*WHAT IS REQUIRED*
Where does the string "retired" occur in the entries below? Copy every line where it does.

*PROVIDED DATA*
----
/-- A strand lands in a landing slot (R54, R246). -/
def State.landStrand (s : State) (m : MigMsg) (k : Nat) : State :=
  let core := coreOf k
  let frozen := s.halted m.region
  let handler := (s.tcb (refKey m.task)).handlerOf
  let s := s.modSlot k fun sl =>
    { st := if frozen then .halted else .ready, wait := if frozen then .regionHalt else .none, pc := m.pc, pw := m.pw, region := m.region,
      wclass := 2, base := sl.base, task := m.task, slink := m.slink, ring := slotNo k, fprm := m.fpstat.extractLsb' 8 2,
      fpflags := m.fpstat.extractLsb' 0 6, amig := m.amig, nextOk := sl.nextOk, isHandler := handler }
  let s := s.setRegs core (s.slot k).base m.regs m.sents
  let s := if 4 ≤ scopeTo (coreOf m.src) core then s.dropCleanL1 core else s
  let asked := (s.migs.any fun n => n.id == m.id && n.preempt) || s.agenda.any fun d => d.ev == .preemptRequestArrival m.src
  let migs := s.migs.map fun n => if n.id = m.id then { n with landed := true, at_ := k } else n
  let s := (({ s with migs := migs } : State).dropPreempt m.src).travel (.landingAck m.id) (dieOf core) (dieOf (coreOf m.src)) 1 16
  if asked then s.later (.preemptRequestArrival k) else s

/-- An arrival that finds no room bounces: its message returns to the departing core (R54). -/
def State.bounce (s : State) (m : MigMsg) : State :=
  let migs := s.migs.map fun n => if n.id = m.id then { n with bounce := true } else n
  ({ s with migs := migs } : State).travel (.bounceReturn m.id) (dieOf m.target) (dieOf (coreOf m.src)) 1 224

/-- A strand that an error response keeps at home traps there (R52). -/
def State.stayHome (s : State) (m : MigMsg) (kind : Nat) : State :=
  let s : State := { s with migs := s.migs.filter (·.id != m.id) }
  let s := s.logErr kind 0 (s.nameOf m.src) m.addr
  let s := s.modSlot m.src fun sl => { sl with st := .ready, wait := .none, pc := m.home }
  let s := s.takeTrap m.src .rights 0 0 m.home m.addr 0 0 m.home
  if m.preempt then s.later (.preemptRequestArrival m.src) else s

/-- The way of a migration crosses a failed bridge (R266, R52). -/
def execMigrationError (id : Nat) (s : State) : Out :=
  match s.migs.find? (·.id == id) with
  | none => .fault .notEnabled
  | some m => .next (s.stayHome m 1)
----
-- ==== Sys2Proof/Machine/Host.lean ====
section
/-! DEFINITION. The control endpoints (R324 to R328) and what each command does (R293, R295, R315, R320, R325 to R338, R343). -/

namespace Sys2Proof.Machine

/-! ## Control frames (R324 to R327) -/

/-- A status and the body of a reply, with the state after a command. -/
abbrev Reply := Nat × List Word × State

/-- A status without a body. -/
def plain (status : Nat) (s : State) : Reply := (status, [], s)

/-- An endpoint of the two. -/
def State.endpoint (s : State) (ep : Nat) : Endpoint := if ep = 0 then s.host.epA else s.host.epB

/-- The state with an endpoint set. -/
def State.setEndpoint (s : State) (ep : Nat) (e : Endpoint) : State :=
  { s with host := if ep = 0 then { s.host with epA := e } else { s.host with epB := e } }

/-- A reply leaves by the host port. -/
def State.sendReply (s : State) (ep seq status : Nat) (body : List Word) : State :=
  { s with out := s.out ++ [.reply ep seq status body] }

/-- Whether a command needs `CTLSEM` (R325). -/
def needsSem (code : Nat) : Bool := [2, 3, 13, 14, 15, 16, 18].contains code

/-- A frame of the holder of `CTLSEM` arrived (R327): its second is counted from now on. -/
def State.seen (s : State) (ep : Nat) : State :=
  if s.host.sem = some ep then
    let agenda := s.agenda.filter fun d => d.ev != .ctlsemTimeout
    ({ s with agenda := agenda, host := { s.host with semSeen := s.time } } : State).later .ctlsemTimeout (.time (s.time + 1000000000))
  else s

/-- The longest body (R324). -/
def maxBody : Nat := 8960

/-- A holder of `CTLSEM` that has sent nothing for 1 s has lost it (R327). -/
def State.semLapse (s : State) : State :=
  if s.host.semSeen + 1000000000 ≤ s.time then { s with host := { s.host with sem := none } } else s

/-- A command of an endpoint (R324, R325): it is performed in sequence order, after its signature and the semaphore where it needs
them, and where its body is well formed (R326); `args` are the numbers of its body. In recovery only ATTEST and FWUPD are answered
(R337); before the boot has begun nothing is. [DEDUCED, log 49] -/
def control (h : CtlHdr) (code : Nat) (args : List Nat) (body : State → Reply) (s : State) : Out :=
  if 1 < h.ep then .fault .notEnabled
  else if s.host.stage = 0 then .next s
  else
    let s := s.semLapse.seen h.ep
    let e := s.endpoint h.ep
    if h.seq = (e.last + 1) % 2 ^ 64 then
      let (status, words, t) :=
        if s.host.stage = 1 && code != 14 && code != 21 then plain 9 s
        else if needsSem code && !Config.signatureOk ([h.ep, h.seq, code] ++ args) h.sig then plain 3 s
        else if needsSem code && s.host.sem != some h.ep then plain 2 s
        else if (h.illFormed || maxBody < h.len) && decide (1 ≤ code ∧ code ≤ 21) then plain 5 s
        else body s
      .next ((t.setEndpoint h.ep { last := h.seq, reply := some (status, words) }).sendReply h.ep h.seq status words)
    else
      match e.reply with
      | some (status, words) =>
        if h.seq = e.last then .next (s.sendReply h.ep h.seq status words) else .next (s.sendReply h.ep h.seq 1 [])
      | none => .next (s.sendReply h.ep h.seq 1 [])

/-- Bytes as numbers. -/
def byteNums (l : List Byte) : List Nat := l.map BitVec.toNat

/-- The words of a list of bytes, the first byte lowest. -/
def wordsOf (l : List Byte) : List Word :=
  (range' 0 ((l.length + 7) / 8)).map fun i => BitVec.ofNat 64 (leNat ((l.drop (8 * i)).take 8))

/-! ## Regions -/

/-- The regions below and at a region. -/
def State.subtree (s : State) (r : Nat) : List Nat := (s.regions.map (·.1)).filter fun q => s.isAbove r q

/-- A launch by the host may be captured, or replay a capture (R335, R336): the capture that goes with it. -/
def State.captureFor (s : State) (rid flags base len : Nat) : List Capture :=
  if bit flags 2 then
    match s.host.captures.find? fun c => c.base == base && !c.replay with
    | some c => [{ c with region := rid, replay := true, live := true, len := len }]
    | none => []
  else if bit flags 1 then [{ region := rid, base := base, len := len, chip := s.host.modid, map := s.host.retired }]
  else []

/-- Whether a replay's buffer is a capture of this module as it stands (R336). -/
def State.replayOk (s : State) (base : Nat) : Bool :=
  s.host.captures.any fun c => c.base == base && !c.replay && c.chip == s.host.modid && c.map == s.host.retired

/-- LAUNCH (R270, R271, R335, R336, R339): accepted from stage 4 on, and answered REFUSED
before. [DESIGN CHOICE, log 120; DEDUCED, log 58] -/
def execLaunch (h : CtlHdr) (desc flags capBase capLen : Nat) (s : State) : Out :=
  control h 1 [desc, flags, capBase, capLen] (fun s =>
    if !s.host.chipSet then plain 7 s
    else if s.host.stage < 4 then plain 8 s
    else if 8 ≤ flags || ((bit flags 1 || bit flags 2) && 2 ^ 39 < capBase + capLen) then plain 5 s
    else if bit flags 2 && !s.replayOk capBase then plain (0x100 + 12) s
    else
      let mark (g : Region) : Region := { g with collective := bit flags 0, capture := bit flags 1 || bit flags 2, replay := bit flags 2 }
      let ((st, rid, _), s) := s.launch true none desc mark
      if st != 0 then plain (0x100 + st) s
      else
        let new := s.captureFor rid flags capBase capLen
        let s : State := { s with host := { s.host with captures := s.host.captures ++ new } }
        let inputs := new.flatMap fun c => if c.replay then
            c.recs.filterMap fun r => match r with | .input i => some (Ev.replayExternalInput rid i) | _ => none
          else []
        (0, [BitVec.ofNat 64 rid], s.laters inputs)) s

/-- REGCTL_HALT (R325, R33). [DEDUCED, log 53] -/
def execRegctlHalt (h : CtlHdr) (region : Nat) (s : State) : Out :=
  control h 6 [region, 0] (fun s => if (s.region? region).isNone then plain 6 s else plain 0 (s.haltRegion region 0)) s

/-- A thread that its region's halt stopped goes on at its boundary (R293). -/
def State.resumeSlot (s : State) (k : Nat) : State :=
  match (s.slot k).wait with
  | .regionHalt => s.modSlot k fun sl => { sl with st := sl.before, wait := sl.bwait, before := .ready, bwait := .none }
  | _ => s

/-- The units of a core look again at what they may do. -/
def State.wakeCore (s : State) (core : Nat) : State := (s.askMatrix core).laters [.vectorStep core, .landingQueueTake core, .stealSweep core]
----
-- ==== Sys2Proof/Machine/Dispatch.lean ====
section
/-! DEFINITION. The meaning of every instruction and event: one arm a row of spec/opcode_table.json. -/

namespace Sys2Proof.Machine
----
*WORKED SOLUTION*
  else if bit flags 1 then [{ region := rid, base := base, len := len, chip := s.host.modid, map := s.host.retired }]
  s.host.captures.any fun c => c.base == base && !c.replay && c.chip == s.host.modid && c.map == s.host.retired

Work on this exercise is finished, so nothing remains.